WHAT TO WORK ON:
Using the data below, return the stretch from the line that contains "oper : Option GateList" through the line that contains "rcd : StreamRec", both included, exactly as it stands and nothing beyond it.

▽

-- ==== Sys2Proof/Machine/StTime.lean ====
section
/-! DEFINITION. State of the time domains, pins and snapshot (spec/11_time.md), of the egress schedulers, shapers and
gates (spec/12_egress.md), and of telemetry (spec/13_telemetry.md). -/

namespace Sys2Proof.Machine

/-- The states of a time domain (R264). -/
inductive TdState where
  | free | tracking | holdover | twin
deriving DecidableEq, Repr

/-- One time domain. Its value is a count of 2^-64 ns: the 96 bits of R261 with the 48 carried below them. -/
structure Domain where
  /-- value modulo 2^48 s; 96 + 48; R261 11_time.md; reset 0 -/
  value : Nat
  /-- the value sampled at the start of the present tick; R266 11_time.md; reset 0 -/
  sample : Nat
  /-- ADJ; 40 signed; R262, R265 11_time.md; reset 0 -/
  adj : Int
  /-- HOST_WD in s; 8; R265 11_time.md; reset 0 -/
  hostWd : Nat
  /-- HOLD_MAX in s; 16; R265 11_time.md; reset 3600 -/
  holdMax : Nat
  /-- state; R264 11_time.md; reset FREE -/
  st : TdState
  /-- core clock at which the watchdog last restarted; R264 11_time.md; reset 0 -/
  wdFrom : Nat
  /-- core clock of entry into HOLDOVER; R264 11_time.md; reset 0 -/
  holdFrom : Nat
  /-- ADJ history for the holdover mean: (core clock from which in force, ADJ), newest first; R264 11_time.md;
  reset empty -/
  hist : List (Nat × Int)
  /-- core clock of the first TIME_ADJUST; R264 11_time.md; reset none -/
  firstAdj : Option Nat
  /-- the host watchdog has run out in the present time clock; 1; R264 11_time.md; reset 0 -/
  wdHit : Bool
  /-- core clocks and changes of the last four steps and sets, newest first; R270 11_time.md; reset empty -/
  jumps : List (Nat × Int)
  /-- steps accepted and still to be applied in the next time clock: command and offset in the value's units; R263
  11_time.md; reset empty -/
  steps : List (Hdr × Int)
  /-- ADJ in force before a TIME_ADJUST that no time clock has followed yet; R263 11_time.md; reset none -/
  adjWas : Option Int
  /-- TIME_SET waiting for a PPS edge: pin and value; R263 11_time.md; reset none -/
  setAtPps : Option (Nat × Nat)
  /-- events waiting for TIME_EVENT_REACH: a step (true) or a change of holdover state, with its tick stamp; R267
  11_time.md; reset empty -/
  events : List (Bool × Nat)
deriving DecidableEq, Repr

/-- One PPS pin (R277, R278). -/
structure Pps where
  /-- direction 0 OFF, 1 OUT, 2 IN; R277 11_time.md; reset OFF -/
  dir : Nat
  /-- domain; 3; R277 11_time.md; reset 0 -/
  domain : Nat
  /-- polarity active low; 1; R277 11_time.md; reset 0 -/
  activeLow : Bool
  /-- OFFSET_NS; R277 11_time.md; reset 0 -/
  offsetNs : Nat
  /-- WIDTH_NS; R277 11_time.md; reset 100000000 -/
  widthNs : Nat
  /-- output asserted, and the core clock of its edge; R277 11_time.md; reset 0 -/
  asserted : Bool
  edgeAt : Nat
  /-- instants of the domain passed up to the last output edge, the setting of the pin or the last backward step; R277
  11_time.md; reset none -/
  lastSec : Option Nat
  /-- runs of instants whose edge has been sent, each above its first number and up to its second; R277 11_time.md; reset empty -/
  sentEdges : List (Nat × Nat)
  /-- records queued; 16; R278 11_time.md; reset empty -/
  queue : List TsRecord
  /-- core clock of the last accepted edge; R278 11_time.md; reset none -/
  lastEdge : Option Nat
  /-- PPS_IN_LOST raised since that edge; R278 11_time.md; reset 0 -/
  lost : Bool
deriving DecidableEq, Repr

/-- What a time snapshot captures in one time clock, and for which triggers (R268). -/
structure Capture where
  byWrite : Bool
  byPps : Bool
  epoch : Nat
  tick : Nat
  clock : Nat
  times : List Nat
deriving DecidableEq, Repr

/-- The snapshot registers (R268, R514). -/
structure Snap where
  /-- SnapControl.SEQ; 16; R514 22_registers.md; reset 0 -/
  seq : Nat
  /-- SnapControl.CAUSE_PPS; 1; R514 22_registers.md; reset 0 -/
  causePps : Bool
  /-- SnapControl.CAUSE_WRITE; 1; R514 22_registers.md; reset 0 -/
  causeWrite : Bool
  /-- SnapControl.PPS_PIN; 2; R514 22_registers.md; reset 0 -/
  ppsPin : Nat
  /-- SnapControl.PPS_EN; 1; R514 22_registers.md; reset 0 -/
  ppsEn : Bool
  /-- SnapEpoch; 64; R514 22_registers.md; reset 0 -/
  epoch : Nat
  /-- SnapTick.TICK and CLOCK; 10 + 1; R514 22_registers.md; reset 0 -/
  tick : Nat
  clock : Nat
  /-- SnapTimeHi and SnapTimeLo of TD0-TD7, in 2^-16 ns; R514 22_registers.md; reset 0 -/
  times : List Nat
  /-- triggers waiting for the next time clock: by write, by PPS; R268 11_time.md; reset 0 -/
  dueWrite : Bool
  duePps : Bool
  /-- captures made and not yet in the registers, oldest first; R268 11_time.md; reset empty -/
  taken : List Capture
deriving DecidableEq, Repr

/-- State of time. -/
structure Time where
  /-- domains TD0-TD7; R261 11_time.md; reset as each field gives -/
  domains : Arr Domain
  /-- PPS pins 0-3; R277 11_time.md; reset OFF -/
  pps : Arr Pps
  /-- REF10M_OFFSET; 32; R279 11_time.md; reset 0 (DESIGN CHOICE, log 4) -/
  ref10m : BitVec 32
  /-- REF10M validity; 1; R279 11_time.md; reset 0 (DESIGN CHOICE, log 4) -/
  ref10mValid : Bool
  /-- snapshot registers; R514 22_registers.md; reset 0 -/
  snap : Snap
  /-- port time records; 64 each; R272 11_time.md; reset 0 -/
  ports : Arr (BitVec 64)
deriving DecidableEq, Repr

/-- A token bucket (R293, R294). -/
structure Shaper where
  /-- record; 64; R293 12_egress.md; reset RATE 0, BURST 32768 -/
  cfg : BitVec 64
  /-- level in 2^-24/25 byte, in which every tick gains a whole number; R294 12_egress.md; reset full at BURST -/
  level : Int
deriving DecidableEq, Repr

/-- The scheduler's state of one queue. -/
structure Queue where
  /-- admission record; 64; R218 09_buffer.md; reset as R218 gives, `none` standing for it -/
  admitRec : Option (BitVec 64)
  /-- scheduling record; 64; R289 12_egress.md; reset as R289 gives, `none` standing for it -/
  sched : Option (BitVec 64)
  /-- shaper; R293 12_egress.md; reset off -/
  shaper : Shaper
  /-- tripped; 1; R297 12_egress.md; reset 0 -/
  tripped : Bool
  /-- core clock from which the queue is paused and holds a descriptor; R297 12_egress.md; reset none -/
  wdFrom : Option Nat
  /-- core clock from which pause is absent while tripped; R297 12_egress.md; reset none -/
  clearFrom : Option Nat
  /-- last sample DEPTH and DELAY; 24 + 24; R315, R316 13_telemetry.md; reset 0 -/
  depth : Nat
  delay : Nat
  /-- QFLAGS at the last sample; 4; R321 13_telemetry.md; reset 0 -/
  qflags : Nat
  /-- peaks of each stream's interval: stream, depth, delay; R316 13_telemetry.md; reset empty -/
  peaks : List (Nat × Nat × Nat)
  /-- report record; R323 13_telemetry.md; reset as R323's defaults -/
  report : ReportRec
  /-- tick stamp of the last report; R324 13_telemetry.md; reset none -/
  lastReport : Option Nat
  /-- reports chosen and not yet generated: tick stamp of the hand-over, and the body of R325 with its snapped bytes; R324
  13_telemetry.md; reset empty -/
  reportDue : List (Nat × List Byte)
deriving DecidableEq, Repr

/-- A gate list in force or waiting (R299 to R302): TD, T_x in 2^-16 ns, cycle, extension, entries. -/
structure GateList where
  spec : GateSpec
  takeover : Nat
deriving DecidableEq, Repr

/-- The scheduler's state of one port. -/
structure EPort where
  /-- egress record; 64; R290 12_egress.md; reset as R290 gives, `none` standing for it -/
  cfg : Option (BitVec 64)
  /-- TC_MAP; 32; R288 12_egress.md; reset as R288 gives, `none` standing for it -/
  tcMap : Option (BitVec 32)
  /-- shaper; R293 12_egress.md; reset off -/
  shaper : Shaper
  /-- F, planned end of the last frame, in 2^-16 ns of the plan domain; R291 12_egress.md; reset 0 -/
  plannedEnd : Nat
  /-- operational list; R300 12_egress.md; reset none -/
  oper : Option GateList
  /-- waiting list; R301 12_egress.md; reset none -/
  waitList : Option GateList
  /-- gate vector in force; 16; R300 12_egress.md; reset all open -/
  gates : BitVec 16
  /-- domain time of the last transition applied, in 2^-16 ns; R303 12_egress.md; reset 0 -/
  lastTrans : Nat
  /-- the link is DOWN as the tick-bound units see it, and the tick stamp from which; R310 12_egress.md; reset none -/
  downAt : Option Nat
  /-- queues held; 1; R310 12_egress.md; reset 0 -/
  holding : Bool
  /-- core clock at which the hold expires; R310 12_egress.md; reset 0 -/
  holdEnd : Nat
  /-- the debounced link-down has still to reach the tick-bound units; R310 12_egress.md; reset 0 -/
  downDue : Bool
  /-- tick stamp of the last hand-over decision; R292 12_egress.md; reset none -/
  handAt : Option Nat
deriving DecidableEq, Repr

/-- State of the egress schedulers. -/
structure Egress where
  /-- queues 0-9471; R218 09_buffer.md, R286 12_egress.md; reset as each field gives -/
  queues : Arr Queue
  /-- ports 0-1023; R290 12_egress.md; reset as each field gives -/
  ports : Arr EPort
  /-- core clock at the start of the tick up to which the shapers are refilled; R294 12_egress.md; reset none -/
  refilledAt : Option Nat
deriving DecidableEq, Repr

/-- An export stream (R317 to R319). -/
structure Stream where
  /-- record; R317 13_telemetry.md; reset as R317's defaults -/
  rcd : StreamRec
  /-- resolved FORMAT, 1 or 2; R317 13_telemetry.md; reset 1 (1.x, DESIGN CHOICE, log 4) -/
  format : Nat
  /-- SEQUENCE; 32; R319 13_telemetry.md; reset 0 -/
  seq : Nat
  /-- queues of the closed interval not yet generated, with its first epoch; R318 13_telemetry.md; reset empty -/
  due : List Nat
  intervalFrom : Nat
  /-- epoch at which the running interval began; R318 13_telemetry.md; reset 0 -/
  openFrom : Nat
  /-- the running and the closed interval began with a partial start; R320 13_telemetry.md; reset 0 -/
  partialOpen : Bool
  partialDue : Bool
  /-- records were discarded in the previous interval; R320 13_telemetry.md; reset 0 -/
  discarded : Bool
  /-- tick stamp of the last packet generated; R318 13_telemetry.md; reset none -/
  lastGen : Option Nat
deriving DecidableEq, Repr

/-- A programmable counter (R331). -/
structure Perf where
  /-- record; 64; R331 13_telemetry.md; reset 0 -/
  cfg : BitVec 64
  /-- count; 64; R330 13_telemetry.md; reset 0 -/
  count : Nat
  /-- record accepted and not yet applied; 64; R331 13_telemetry.md; reset none -/
  next : Option (BitVec 64)
  /-- core clock last counted in LEVEL mode; R332 13_telemetry.md; reset none -/
  lastAt : Option Nat
  /-- condition of the last core clock; R332 13_telemetry.md; reset 0 -/
  was : Bool
deriving DecidableEq, Repr

/-- State of telemetry. -/
structure Telemetry where
  /-- streams 0-3; R317 13_telemetry.md; reset as each field gives -/
  streams : Arr Stream
  /-- IOAM_NODE_ID; 56; R329 13_telemetry.md; reset 0 (DESIGN CHOICE, log 4) -/
  nodeId : BitVec 56
  /-- IOAM_TD; 3; R329 13_telemetry.md; reset 0 -/
  ioamTd : Nat
  /-- IOAM namespaces with their data; R327, R329 13_telemetry.md; reset none -/
  namespaces : List (Nat × BitVec 64)
  /-- programmable counters: slice x 8 + i, and 128 + i at chip level; R330 13_telemetry.md; reset 0 -/
  perf : Arr Perf
  /-- fixed cycle counters by slice, in 1/1600 of a clock for the slower clocks of R26; 64; R330 13_telemetry.md; reset 0 -/
  cycles : Arr Nat
  /-- PerfFreeze.FREEZE; 1; R334 13_telemetry.md; reset 0 -/
  freeze : Bool
  /-- slot ledgers: pipe x 8 + row (0 CARRIED, 1 VOIDED, 2 TABLE_WAIT, 3 OUTPUT_WAIT, 4 IDLE), pipes 64-127 egress; 64
  each; R335 13_telemetry.md; reset 0 -/
  ledger : Arr Nat
  /-- TD0 at the start of tick 0 of the present epoch, in 2^-16 ns; R320 13_telemetry.md; reset 0 -/
  td0At : Nat
deriving DecidableEq, Repr

end Sys2Proof.Machine
end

△

SOLVED EXERCISE:
  oper : Option GateList
  /-- waiting list; R301 12_egress.md; reset none -/
  waitList : Option GateList
  /-- gate vector in force; 16; R300 12_egress.md; reset all open -/
  gates : BitVec 16
  /-- domain time of the last transition applied, in 2^-16 ns; R303 12_egress.md; reset 0 -/
  lastTrans : Nat
  /-- the link is DOWN as the tick-bound units see it, and the tick stamp from which; R310 12_egress.md; reset none -/
  downAt : Option Nat
  /-- queues held; 1; R310 12_egress.md; reset 0 -/
  holding : Bool
  /-- core clock at which the hold expires; R310 12_egress.md; reset 0 -/
  holdEnd : Nat
  /-- the debounced link-down has still to reach the tick-bound units; R310 12_egress.md; reset 0 -/
  downDue : Bool
  /-- tick stamp of the last hand-over decision; R292 12_egress.md; reset none -/
  handAt : Option Nat
deriving DecidableEq, Repr

/-- State of the egress schedulers. -/
structure Egress where
  /-- queues 0-9471; R218 09_buffer.md, R286 12_egress.md; reset as each field gives -/
  queues : Arr Queue
  /-- ports 0-1023; R290 12_egress.md; reset as each field gives -/
  ports : Arr EPort
  /-- core clock at the start of the tick up to which the shapers are refilled; R294 12_egress.md; reset none -/
  refilledAt : Option Nat
deriving DecidableEq, Repr

/-- An export stream (R317 to R319). -/
structure Stream where
  /-- record; R317 13_telemetry.md; reset as R317's defaults -/
  rcd : StreamRec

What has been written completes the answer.